Work instructions ->
I need each line of the entries below that includes the string "relTile".

Records provided ->
/-- Major 0x26, SATOM (R102). -/
def decSatom (w : BitVec 32) (x : Option (BitVec 25)) : Except Reject Instr :=
  match (w.extractLsb' 29 3).toNat with
  | 0 => row w 0x00000000#32 (some (Instr.satomAdd (w.extractLsb' 7 6) (w.extractLsb' 13 6) (w.extractLsb' 19 6) (w.extractLsb' 25 4) x))
  | 1 => row w 0x00000000#32 (some (Instr.satomAnd (w.extractLsb' 7 6) (w.extractLsb' 13 6) (w.extractLsb' 19 6) (w.extractLsb' 25 4) x))
  | 2 => row w 0x00000000#32 (some (Instr.satomOr (w.extractLsb' 7 6) (w.extractLsb' 13 6) (w.extractLsb' 19 6) (w.extractLsb' 25 4) x))
  | 3 => row w 0x00000000#32 (some (Instr.satomXor (w.extractLsb' 7 6) (w.extractLsb' 13 6) (w.extractLsb' 19 6) (w.extractLsb' 25 4) x))
  | 4 => row w 0x00000000#32 (some (Instr.satomMinS (w.extractLsb' 7 6) (w.extractLsb' 13 6) (w.extractLsb' 19 6) (w.extractLsb' 25 4) x))
  | 5 => row w 0x00000000#32 (some (Instr.satomMaxS (w.extractLsb' 7 6) (w.extractLsb' 13 6) (w.extractLsb' 19 6) (w.extractLsb' 25 4) x))
  | 6 => row w 0x00000000#32 (some (Instr.satomXchg (w.extractLsb' 7 6) (w.extractLsb' 13 6) (w.extractLsb' 19 6) (w.extractLsb' 25 4) x))
  | 7 => row w 0x00000000#32 (some (Instr.satomCas (w.extractLsb' 7 6) (w.extractLsb' 13 6) (w.extractLsb' 19 6) (w.extractLsb' 25 4) x))
  | _ => .error (.reservedMember w)

/-- Major 0x27, CACHE (R102). -/
def decCache (w : BitVec 32) (x : Option (BitVec 25)) : Except Reject Instr :=
  match (w.extractLsb' 29 3).toNat with
  | 0 => row w 0x00001F80#32 (some (Instr.cachePfl1 (w.extractLsb' 13 6) (w.extractLsb' 19 6) (w.extractLsb' 25 4) x))
  | 1 => row w 0x00001F80#32 (some (Instr.cachePfl2 (w.extractLsb' 13 6) (w.extractLsb' 19 6) (w.extractLsb' 25 4) x))
  | 2 => row w 0x00001F80#32 (some (Instr.cacheWback (w.extractLsb' 13 6) (w.extractLsb' 19 6) (w.extractLsb' 25 4) x))
  | 3 => row w 0x00001F80#32 (some (Instr.cacheInval (w.extractLsb' 13 6) (w.extractLsb' 19 6) (w.extractLsb' 25 4) x))
  | 4 => row w 0x00001F80#32 (some (Instr.cacheWbinv (w.extractLsb' 13 6) (w.extractLsb' 19 6) (w.extractLsb' 25 4) x))
  | 5 => row w 0x00001F80#32 (some (Instr.cacheZline (w.extractLsb' 13 6) (w.extractLsb' 19 6) (w.extractLsb' 25 4) x))
  | _ => .error (.reservedMember w)

/-- Major 0x28, CPYL (R102). -/
def decCpyl (w : BitVec 32) : Except Reject Instr :=
  match (w.extractLsb' 25 3).toNat with
  | 0 => row w 0x00000000#32 ((CpSize.dec (w.extractLsb' 11 2)).map fun z => Instr.cpyl (w.extractLsb' 13 6) (w.extractLsb' 19 6) (w.extractLsb' 7 4) z (w.extractLsb' 28 4))
  | _ => .error (.reservedMember w)

/-- Major 0x29, TDMA (R102). -/
def decTdma (w : BitVec 32) : Except Reject Instr :=
  match (w.extractLsb' 25 3).toNat with
  | 0 => row w 0x01861800#32 (some (Instr.tld (w.extractLsb' 7 4) (w.extractLsb' 13 4) (w.extractLsb' 19 4) (w.extractLsb' 28 4)))
  | 1 => row w 0x01861800#32 (some (Instr.tst (w.extractLsb' 7 4) (w.extractLsb' 13 4) (w.extractLsb' 19 4) (w.extractLsb' 28 4)))
  | 2 => row w 0x01E00000#32 (some (Instr.tldw (w.extractLsb' 19 2 ++ w.extractLsb' 7 6) (w.extractLsb' 13 6) (w.extractLsb' 28 4)))
  | 3 => row w 0x0187F800#32 (some (Instr.tzfill (w.extractLsb' 7 4) (w.extractLsb' 19 4) (w.extractLsb' 28 4)))
  | _ => .error (.reservedMember w)

/-- Major 0x2A, BINS (R102). -/
def decBins (w : BitVec 32) : Except Reject Instr :=
  match (w.extractLsb' 25 3).toNat with
  | 0 => row w 0x00001800#32 (some (Instr.binsc (w.extractLsb' 7 4) (w.extractLsb' 13 6) (w.extractLsb' 19 6) (w.extractLsb' 28 4)))
  | 1 => row w 0x0007F800#32 (some (Instr.binrst (w.extractLsb' 7 4) (w.extractLsb' 19 6) (w.extractLsb' 28 4)))
  | _ => .error (.reservedMember w)

/-- Major 0x2B, CNT (R102). -/
def decCnt (w : BitVec 32) : Except Reject Instr :=
  match (w.extractLsb' 25 3).toNat with
  | 0 => row w 0x00000000#32 (some (Instr.cwait (w.extractLsb' 7 6) (w.extractLsb' 13 6) (w.extractLsb' 19 6) (w.extractLsb' 28 4)))
  | 1 => row w 0x00001F80#32 (some (Instr.cadd (w.extractLsb' 13 6) (w.extractLsb' 19 6) (w.extractLsb' 28 4)))
  | 2 => row w 0x00001F80#32 (some (Instr.cset (w.extractLsb' 13 6) (w.extractLsb' 19 6) (w.extractLsb' 28 4)))
  | 3 => row w 0x00000000#32 (some (Instr.ctest (w.extractLsb' 7 6) (w.extractLsb' 13 6) (w.extractLsb' 19 6) (w.extractLsb' 28 4)))
  | _ => .error (.reservedMember w)

/-- Major 0x2C, COLL (R102). -/
def decColl (w : BitVec 32) : Except Reject Instr :=
  match (w.extractLsb' 25 3).toNat with
  | 0 => row w 0x01801800#32 (some (Instr.allred (w.extractLsb' 7 4) (w.extractLsb' 13 6) (w.extractLsb' 19 4) (w.extractLsb' 28 4)))
  | 1 => row w 0x01801800#32 (some (Instr.redsc (w.extractLsb' 7 4) (w.extractLsb' 13 6) (w.extractLsb' 19 4) (w.extractLsb' 28 4)))
  | 2 => row w 0x01801800#32 (some (Instr.allgat (w.extractLsb' 7 4) (w.extractLsb' 13 6) (w.extractLsb' 19 4) (w.extractLsb' 28 4)))
  | 3 => row w 0x01801800#32 (some (Instr.bcast (w.extractLsb' 7 4) (w.extractLsb' 13 6) (w.extractLsb' 19 4) (w.extractLsb' 28 4)))
  | 4 => row w 0x00000000#32 (some (Instr.rcopy (w.extractLsb' 7 4) (w.extractLsb' 13 4) (w.extractLsb' 19 6) (w.extractLsb' 11 2 ++ w.extractLsb' 17 2) (w.extractLsb' 28 4)))
  | _ => .error (.reservedMember w)

/-- Major 0x2D, BMRG (R102). -/
def decBmrg (w : BitVec 32) : Except Reject Instr :=
  match (w.extractLsb' 25 3).toNat with
  | 0 => row w 0x00000000#32 (some (Instr.bmopen (w.extractLsb' 7 6) (w.extractLsb' 13 6) (w.extractLsb' 19 6) (w.extractLsb' 28 4)))
  | 1 => row w 0x01801800#32 (some (Instr.bmstage (w.extractLsb' 7 4) (w.extractLsb' 13 6) (w.extractLsb' 19 4) (w.extractLsb' 28 4)))
  | 2 => row w 0x00000000#32 (some (Instr.bmclose (w.extractLsb' 7 6) (w.extractLsb' 13 6) (w.extractLsb' 19 6) (w.extractLsb' 28 4)))
  | 3 => row w 0x00060000#32 (some (Instr.bmnorm (w.extractLsb' 7 6) (w.extractLsb' 13 4) (w.extractLsb' 19 6) (w.extractLsb' 28 4)))
  | 4 => row w 0x00061800#32 (some (Instr.bmadd (w.extractLsb' 7 4) (w.extractLsb' 13 4) (w.extractLsb' 19 6) (w.extractLsb' 28 4)))
  | 5 => row w 0x01F80000#32 (some (Instr.bmstat (w.extractLsb' 7 6) (w.extractLsb' 13 6) (w.extractLsb' 28 4)))
  | _ => .error (.reservedMember w)

/-- Major 0x2E, GRAPH (R102). -/
def decGraph (w : BitVec 32) : Except Reject Instr :=
  match (w.extractLsb' 25 3).toNat with
  | 0 => row w 0x01E00000#32 (some (Instr.emit (w.extractLsb' 7 6) (w.extractLsb' 13 6) (w.extractLsb' 19 2) (w.extractLsb' 28 4)))
  | 1 => if w.extractLsb' 19 6 = 0#6 then row w 0xF1F80000#32 (some (Instr.node (w.extractLsb' 7 6) (w.extractLsb' 13 6)))
         else row w 0x00000000#32 (some (Instr.nodeL (w.extractLsb' 7 6) (w.extractLsb' 13 6) (w.extractLsb' 19 6) (w.extractLsb' 28 4)))
  | 2 => row w 0xF1F80000#32 (some (Instr.nedge (w.extractLsb' 7 6) (w.extractLsb' 13 6)))
  | 3 => row w 0xF1F80000#32 (some (Instr.nwait (w.extractLsb' 7 6) (w.extractLsb' 13 6)))
  | _ => .error (.reservedMember w)

/-- Major 0x2F, RANGE (R102). -/
def decRange (w : BitVec 32) : Except Reject Instr :=
  match (w.extractLsb' 25 3).toNat with
  | 0 => row w 0xF007E000#32 (some (Instr.grab (w.extractLsb' 7 6) (w.extractLsb' 19 6)))
  | 1 => row w 0xF0000000#32 (some (Instr.rset (w.extractLsb' 7 6) (w.extractLsb' 13 6) (w.extractLsb' 19 6)))
  | 2 => row w 0xF007E000#32 (some (Instr.rstat (w.extractLsb' 7 6) (w.extractLsb' 19 6)))
  | _ => .error (.reservedMember w)
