/-- Commits of a die's merge unit, until none is at its merge's NEXT (R220). -/
def State.commitAll (s : State) (die : Fin 4) : Nat → State
  | 0 => s
  | f + 1 =>
    let fault := fun (s : State) (x : Ready) (va st ipa : Nat) (p write : Bool) =>
      (s.raise x.vi x.asid va st ipa (8 + (if write then 2 else 1) + if p then 16 else 0) noName (.step (.mergeCommit die))).1
    let next := (s.die die).ready.filterMap (fun x => match s.readHome x.vi x.asid x.va.toNat 64 with
      | .ok _ (r, _) => if mrNext r = x.index && mergeOk x.va.toNat r then some (x, r) else none
      | _ => none)
    let out := (s.die die).ready.foldl (fun s x => match s.readHome x.vi x.asid x.va.toNat 64 with
      | .fault va st ipa p => fault s x va st ipa p false
      | _ => s) s
    match next with
    | [] => out
    | (x, r) :: _ =>
      match s.commitOne die x r with
      | (s, some (va, st, ipa, p, write)) => fault s x va st ipa p write
      | (t, none) => if (t.die die).ready.length < (s.die die).ready.length then t.commitAll die f else t
/-- MERGE_COMMIT (R220, R390). -/
def execMergeCommit (die : Fin 4) (s : State) : Host.Outcome State Fault Refusal :=
  .next (s.commitAll die ((s.die die).ready.length + 1))

end Sys2Proof.Machine
end

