def accNeed (a : SReg) (st : StreamNo) : Need :=
  { src := [a.toNat], vec := false, waits := acqWaits st }
/-- ACCSPILL (R171, R175, R184, R185, R373). -/
def execAccspill (n : AccNo) (a : SReg) (st : StreamNo) (s : State) : Host.Outcome State Fault Refusal :=
  issue (accNeed a st) (fun c s =>
    let cl := c.a.cluster
    let va := (c.get s a.toNat).toNat
    let (vi, asid) := s.ctxOf c.a
    let t := s.flush c.a s.nextId
    let bad := (s.cluster cl).accPoison.contains n.toNat
    let r := t.writeFor (t.wgOf c.a) c.a none vi asid va (tileBytes (t.tile cl n.toNat)) bad
    match accFirst c t n.toNat st.toNat va r with
    | some x => x
    | none =>
      match r with
      | .ok t _ => accWait c (t.relTile cl n.toNat)
      | .fault va stg ipa p => accPark c t n.toNat va stg ipa p true
      | _ => .wait .async) s
/-- The lowest poisoned sector of a tile in memory (R374). -/
def State.badSector (s : State) (a : Agent) (vi : BitVec 8) (asid : BitVec 16) (va : Nat) : Nat :=
  ((List.range 256).map (fun i => va + 16 * i)).find? (fun x => match s.readFor (s.wgOf a) a none vi asid x 16 with
    | .ok _ (_, bad) => bad
    | _ => false) |>.getD va
/-- ACCFILL (R171, R175, R184, R185, R374). -/
def execAccfill (n : AccNo) (a : SReg) (st : StreamNo) (s : State) : Host.Outcome State Fault Refusal :=
  issue (accNeed a st) (fun c s =>
    let cl := c.a.cluster
    let va := (c.get s a.toNat).toNat
    let (vi, asid) := s.ctxOf c.a
    let t := s.flush c.a s.nextId
    let r := t.readFor (t.wgOf c.a) c.a none vi asid va 4096
    match accFirst c t n.toNat st.toNat va r with
    | some x => x
    | none =>
      match r with
      | .ok u (bs, bad) =>
        if bad then .trap (if s.popt vi asid then 0x10 else 0x08) (BitVec.ofNat 64 (s.badSector c.a vi asid va))
        else
          let u := u.setTile cl n.toNat (bytesTile bs) false
          accWait c (u.modCluster cl (fun k => { k with acclive := k.acclive ||| (1 : BitVec 128) <<< n.toNat }))
      | .fault va stg ipa p => accPark c t n.toNat va stg ipa p false
      | _ => .wait .async) s

/-- ACCREL (R171, R175, R184, R185). -/
def execAccrel (n : AccNo) (k : BitVec 6) (s : State) : Host.Outcome State Fault Refusal :=
  issue mmaNeed (fun c s =>
    let cl := c.a.cluster
    let ns := (List.range (k.toNat + 1)).map (fun i => n.toNat + i)
    if !s.ownsAcc c.a then accown n.toNat
    else if ns.any (s.tileBusy cl) then .wait .matrix
    else .done (ns.foldl (fun s i => s.relTile cl i) s)) s
/-- ACCLIVE (R184, R185). -/
def accliveNeed (d : SReg) : Need := { dst := [d.toNat], vec := false }
def execAcclive (d : SReg) (h : BitVec 1) (s : State) : Host.Outcome State Fault Refusal :=
  issue (accliveNeed d) (fun c s =>
    if !s.ownsAcc c.a then accown 0
    else if (List.range 64).any (fun i => s.tileBusy c.a.cluster (64 * h.toNat + i)) then .wait .matrix
    else .done (s.sset c.a d.toNat ((s.cluster c.a.cluster).acclive.extractLsb' (64 * h.toNat) 64))) s

/-! ### Feeding and draining -/

/-- The columns of a row that a TFEED of BF16 or FP16 writes, with the flags it raises (R25, R176). -/
def feedNarrow (f : FeedFmt) (rm : Rnd) (act : Mask) (src : List Lane) (b : Nat) (old : List Nat) : List Nat × FFlags :=
  let dst := if f = .bf16 then bf16 else fp16
  let xs := (List.range 32).map (fun c =>
    if act.getLsbD (32 * b + c) then convF fp32 dst rm false (lane src (32 * b + c)).toNat else (old.getD c 0, (0 : FFlags)))
  (xs.map (·.1), xs.foldl (fun m x => m ||| x.2) 0)
/-- The two blocks of a row that a TFEED of an SX width writes (R29, R176). -/
def feedBlocks (f : FeedFmt) (rm : Rnd) (act : Mask) (src : List Lane) (b : Nat) (old : List Nat) (heads : List (Nat × Nat)) :
    List Nat × List (Nat × Nat) × FFlags :=
  let half := fun (h : Nat) =>
    let at_ := fun (j : Nat) => 32 * b + 16 * h + j
    if (List.range 16).any (fun j => act.getLsbD (at_ j)) then
      let (blk, fl) := sxPack (feedSx f) rm ((List.range 16).map (fun j => if act.getLsbD (at_ j) then lane src (at_ j) else 0))
      (blk.xs, (blk.e, ((List.range 4).map (fun g => blk.u.getD g 0 * 2 ^ (2 * g))).sum), fl)
    else ((old.drop (16 * h)).take 16, heads.getD h (0, 0), (0 : FFlags))
  let p := half 0
  let q := half 1
  (p.1 ++ q.1, [p.2.1, q.2.1], p.2.2 ||| q.2.2)
/-- One of the three rows of a TFEED (R176). Rows of two formats stay so marked until the slot is released. Log 125 (DESIGN
CHOICE). -/
def Feed.put (x : Feed) (f : FeedFmt) (rm : Rnd) (act : Mask) (src : List Lane) (b row : Nat) : Feed × FFlags :=
  if 32 ≤ row || (act.extractLsb' (32 * b) 32) = 0 then (x, 0)
  else
    let y := { x with wrote := some f, mixed := x.mixed || (x.wrote.isSome && x.wrote != some f) }
    if feedSx f = 0 then
      let (r, fl) := feedNarrow f rm act src b (x.row row)
      ({ y with rows := tabPut y.rows row r }, fl)
    else
      let (r, hs, fl) := feedBlocks f rm act src b (x.row row) (tabGet x.heads row [])
      ({ y with rows := tabPut y.rows row r, heads := tabPut y.heads row hs }, fl)
/-- A sealing TFEED would seal rows of another format (R176, R364). -/
def Feed.clash (x : Feed) (f : FeedFmt) : Bool := x.mixed || (x.wrote.isSome && x.wrote != some f)

/-- TFEED (R99, R169, R175, R176, R364). -/
def tfeedNeed (a : VReg) (b : SReg) (p : Option Prefix) : Need :=
  { src := [b.toNat], vsrc := [a.toNat], lim := [a.toNat], ctl := false, pipe := some 2, draw := .mem, kpfx := pfxK p,
    len := lenP p }
/-- TFEED (R176). Log 44 (DEDUCED). -/
def execTfeed (m : FeedNo) (a : VReg) (b : SReg) (f : FeedFmt) (sl : Bool) (p : Option Prefix) (s : State) :
    Host.Outcome State Fault Refusal :=
  issue (tfeedNeed a b p) (fun c s =>
    let cl := c.a.cluster
    let x := (s.cluster cl).feedOf m.toNat
    if x.ready then .wait .matrix
    else if sl && x.clash f then .trapAnd (fun s => s.setFeed cl m.toNat x.release) 0x11 (BitVec.ofNat 64 m.toNat)
    else
      let row0 := (c.get s b.toNat).toNat
      let src := s.vsrc c.a.groupNo a.toNat (pfxA p)
      let rm := modeOf (s.fmt c.a) p
      let (y, fl) := (List.range 3).foldl (fun (q : Feed × FFlags) i =>
        let r := q.1.put f rm c.act src i (row0 + i)
        (r.1, q.2 ||| r.2)) (x, 0)
      let y := { y with fmt := f }
      .done ((s.setFeed cl m.toNat (if sl then y.seal else y)).raiseFlags c.a fl)) s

Your response ->
      | .ok t _ => accWait c (t.relTile cl n.toNat)
    else .done (ns.foldl (fun s i => s.relTile cl i) s)) s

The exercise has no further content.